■ Problem requirements ■
Go through the listing and copy each line with the string "since".

■ Data for processing ■
·····

-- ==== Sys2Proof/Machine/Timeline.lean ====
section
/-! DEFINITION. The timeline's own units: encoders, SSI, probes, compares, frame generators and
markers (R15 to R35, R42 to R45, R535, R539). -/

namespace Sys2Proof.Machine

open Sys2Proof

/-! ### Access to the units' state -/

def State.enc (s : State) (e : Nat) : Encoder := spGet (fun _ => {}) s.tl.encs e
def State.setEnc (s : State) (e : Nat) (x : Encoder) : State :=
  { s with tl := { s.tl with encs := spSet (fun _ => {}) s.tl.encs e x } }
def State.probe (s : State) (k : Nat) : Probe := spGet (fun _ => {}) s.tl.probes k
def State.setProbe (s : State) (k : Nat) (x : Probe) : State :=
  { s with tl := { s.tl with probes := spSet (fun _ => {}) s.tl.probes k x } }
def State.markerSt (s : State) (m : Nat) : Marker := spGet (fun _ => {}) s.tl.markers m
def State.setMarkerSt (s : State) (m : Nat) (x : Marker) : State :=
  { s with tl := { s.tl with markers := spSet (fun _ => {}) s.tl.markers m x } }

/-- Rejected write of a timeline register. -/
def State.tlReject (s : State) (off v : Nat) : State :=
  s.reject TIMELINE_STATUS_CFG_REJECT srcTimeline off v

/-! ### Encoders (R16, R19) -/

/-- Is encoder e the web master? -/
def State.isMaster (s : State) (e : Nat) : Bool := s.rd TIMELINE_CTRL_MASTER_SRC == e

/-- EDGE_POS and EDGE_TICK of encoder e show a step's latch (R25). -/
def State.showEdge (s : State) (e : Nat) (p : Int) (t : Nat) : State :=
  (s.wrS (TIMELINE_ENC_EDGE_POS e) (floorShift p 24)).wr (TIMELINE_ENC_EDGE_TICK e) t

/-- `n` counted steps of encoder e (negative: reverse) stamped with tick `t` (R16, R25, R27): the
count changes, and for the web master while RUN is 1 the latched position moves by the ratio. -/
def State.countSteps (s : State) (e : Nat) (n : Int) (t : Nat) : State :=
  let x := s.enc e
  let s := s.setEnc e { x with since := x.since + n, lastStep := some t }
  let s := s.wrS (TIMELINE_ENC_COUNT e) (s.rdS (TIMELINE_ENC_COUNT e) + n)
  if s.isMaster e then
    let s := if n = 0 then s else s.masterActive
    if s.on TIMELINE_CTRL_RUN then
      let q := s.posFit (s.tl.latched + n * s.ratio40)
      let p := q.1
      let s := q.2
      let fwd := if n = 0 then (match s.tl.pairs with
        | q :: _ => q.fwd
        | [] => true) else decide (0 < n)
      (s.latchPair p t fwd).showEdge e p t
    else s.showEdge e s.tl.pos s.now
  else s.showEdge e s.tl.pos s.now

/-- The step that an accepted change of A or B makes in a MODE, before DIR_INVERT: +1 forward,
-1 reverse, 0 none.  Forward means that A leads B (R19, MODE encodings). [DEDUCED, log 22] -/
def quadStep (mode : Nat) (oa ob a b : Bool) : Int :=
  if oa != a && ob != b then 0
  else if oa != a then
    if mode = 2 || mode = 3 || (mode = 1 && a) then (if a != b then 1 else -1)
    else if mode = 4 && a then (if b then -1 else 1)
    else 0
  else if ob != b then
    if mode = 3 then (if b == a then 1 else -1) else 0
  else 0

/-- ENCODER_STEP (R16, R19, R27): inputs A and B of encoder e are accepted at new levels.
[DEDUCED, log 22; DEDUCED, log 23; DESIGN CHOICE, log 165] -/
def execEncoderStep (e : Fin 4) (a b : Bool) (s : State) : Host.Outcome State Fault Refusal :=
  let e := e.val
  let x := s.enc e
  let mode := s.rd (TIMELINE_ENC_CTRL_MODE e)
  let quad := decide (1 ≤ mode) && decide (mode ≤ 3)
  let s := s.setEnc e { x with levelA := a, levelB := b }
  if quad && x.levelA != a && x.levelB != b then
    .next ((s.set1 (TIMELINE_ENC_STATUS_QUAD_ERROR e)).fault srcTimeline 0x7001
      (slot1 e ++ slot2 s.now))
  else
    let d := quadStep mode x.levelA x.levelB a b
    if d = 0 then .next s
    else
      let n := if s.on (TIMELINE_ENC_CTRL_DIR_INVERT e) then -d else d
      let fast := match x.lastStep with
        | some t => decide (s.now < t + 4)
        | none => false
      if quad && fast then
        .next ((s.set1 (TIMELINE_ENC_STATUS_OVERSPEED e)).fault srcTimeline 0x7002
          (slot1 e ++ slot2 s.now))
      else .next (s.countSteps e n s.now)

/-! ### SSI (R20, R21) -/

/-- SSI_TRANSFER_START (R20): a transfer of encoder e begins with its first falling clock edge. -/
def execSsiTransferStart (e : Fin 4) (s : State) : Host.Outcome State Fault Refusal :=
  let x := s.enc e.val
  if s.rd (TIMELINE_ENC_CTRL_MODE e.val) = 5 && x.ssiStart.isNone then
    .next (s.setEnc e.val { x with ssiStart := some s.now })
  else .next s

/-- Binary value of a Gray code of `w` bits. -/
def grayToBin : Nat → Nat → Nat
  | 0, _ => 0
  | w + 1, g =>
    let hi := grayToBin w (g / 2)
    2 * hi + (hi % 2 + g % 2) % 2

/-- SSI_SAMPLE (R20, R21): the transfer completes with BITS data bits and the parity bit. [DEDUCED, log 24] -/
def execSsiSample (e : Fin 4) (raw : Nat) (parity : Bool) (s : State) :
    Host.Outcome State Fault Refusal :=
  let e := e.val
  let x := s.enc e
  match x.ssiStart with
  | none => .next s
  | some t0 =>
    let s := s.setEnc e { x with ssiStart := none }
    let n := s.rd (TIMELINE_ENC_SSI_CFG_BITS e)
    let d := raw % 2 ^ n
    if s.on (TIMELINE_ENC_SSI_CFG_PARITY e) && (popCount n d + b2n parity) % 2 == 1 then
      .next ((s.set1 (TIMELINE_ENC_STATUS_SSI_ERROR e)).fault srcTimeline 0x7003
        (slot1 e ++ slot1 d))
    else
      let v := if s.on (TIMELINE_ENC_SSI_CFG_GRAY e) then grayToBin n d else d
      let t := ((t0 : Int) + s.rdS (TIMELINE_ENC_SSI_TIMING_DELAY e)).toNat
      match x.ssiPrev with
      | none => .next (s.setEnc e { s.enc e with ssiPrev := some v })
      | some prev =>
        let delta := signed n ((v + 2 ^ n - prev % 2 ^ n) % 2 ^ n)
        if 2 ^ (n - 2) < delta.natAbs then
          .next ((s.set1 (TIMELINE_ENC_STATUS_SSI_JUMP e)).fault srcTimeline 0x7004
            (slot1 e ++ slotI delta))
        else
          let s := s.setEnc e { s.enc e with ssiPrev := some v }
          let m := if s.on (TIMELINE_ENC_CTRL_DIR_INVERT e) then -delta else delta
          .next (s.countSteps e m t)

/-! ### Index (R22 to R24) -/

/-- INDEX_EDGE (R22, R23, R24): an accepted Z edge of encoder e; `rising` is its direction.
[DEDUCED, log 25; DESIGN CHOICE, log 165] -/
def execIndexEdge (e : Fin 4) (rising : Bool) (s : State) : Host.Outcome State Fault Refusal :=
  let e := e.val
  if rising == s.on (TIMELINE_ENC_CTRL_Z_INVERT e) then .next s
  else
    let s := s.wrS (TIMELINE_ENC_INDEX_POS e) s.pos16
    let s := s.wr (TIMELINE_ENC_INDEX_TICK e) s.now
    let s := s.occur (72 + e)
    let mode := s.rd (TIMELINE_ENC_CTRL_INDEX_MODE e)
    if mode = 1 || mode = 2 then
      let x := s.enc e
      let expect := s.rd (TIMELINE_ENC_INDEX_EXPECT e)
      let seen := x.since.natAbs
      let off := ((seen : Int) - expect).natAbs
      let slip := x.indexSeen && expect != 0 && decide (s.rd (TIMELINE_ENC_INDEX_TOL e) < off)
      let s := if slip then
          ((s.set1 (TIMELINE_ENC_STATUS_INDEX_SLIP e)).wrS (TIMELINE_ENC_SLIP_COUNT e) x.since).fault
            srcTimeline 0x7005 (slot1 e ++ slotI x.since ++ slot1 expect)
        else s
      let s := s.setEnc e { x with since := 0, indexSeen := true }
      if mode = 1 then .next (s.wr (TIMELINE_ENC_COUNT e) 0)
      else if s.on (TIMELINE_ENC_STATUS_INDEX_ARMED e) then
        .next ((s.wr (TIMELINE_ENC_COUNT e) 0).wr (TIMELINE_ENC_STATUS_INDEX_ARMED e) 0)
      else .next s
    else .next s

/-! ### Stall, SIM, extrapolation -/

/-- WEB_STOPPED (R27): TIMELINE_STALL ticks have passed without a step of the web master. [DEDUCED, log 26] -/
def execWebStopped (s : State) : Host.Outcome State Fault Refusal :=
  let n := s.rd TIMELINE_STALL
  if n != 0 && !s.on TIMELINE_STATUS_WEB_STOPPED && decide (s.tl.lastMasterStep + n ≤ s.now) then
    .next ((s.set1 TIMELINE_STATUS_WEB_STOPPED).occur 82).updVelocity
  else .next s

/-- SIM_INCREMENT (R539): one tick of the SIM source while RUN is 1. -/
def execSimIncrement (s : State) : Host.Outcome State Fault Refusal :=
  if s.on TIMELINE_CTRL_RUN && s.rd TIMELINE_CTRL_MASTER_SRC == srcSim then
    let q := s.posFit (s.tl.pos + s.tl.simInc)
    let p := q.1
    let s := q.2
    let s := if s.tl.simInc = 0 then s else s.masterActive
    let s := { s with tl := { s.tl with latched := p } }
    .next (s.moveTo p).updVelocity
  else .next s

/-- EXTRAPOLATION (R25, R26, R535): the position of this tick between latch pairs. -/
def execExtrapolation (s : State) : Host.Outcome State Fault Refusal := .next s.extrapolate

/-! ### Cross-latch (R30) -/

/-- A cross-latch: position, tick and PTP time of one tick; a second in the tick is merged. -/
def State.crossLatch (s : State) : State :=
  if s.tl.xlatchTick = some s.now then s
  else
    let s := s.wrS TIMELINE_XLATCH_POS s.pos16
    let s := s.wr TIMELINE_XLATCH_TICK s.now
    let s := s.wr TIMELINE_XLATCH_PTP_NS s.net.ptpNs
    let s := s.wr TIMELINE_XLATCH_PTP_WRAP s.net.ptpWrap
    { s with tl := { s.tl with xlatchTick := some s.now } }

·····

■ Output for this task ■
  let s := s.setEnc e { x with since := x.since + n, lastStep := some t }
      let seen := x.since.natAbs
          ((s.set1 (TIMELINE_ENC_STATUS_INDEX_SLIP e)).wrS (TIMELINE_ENC_SLIP_COUNT e) x.since).fault
            srcTimeline 0x7005 (slot1 e ++ slotI x.since ++ slot1 expect)
      let s := s.setEnc e { x with since := 0, indexSeen := true }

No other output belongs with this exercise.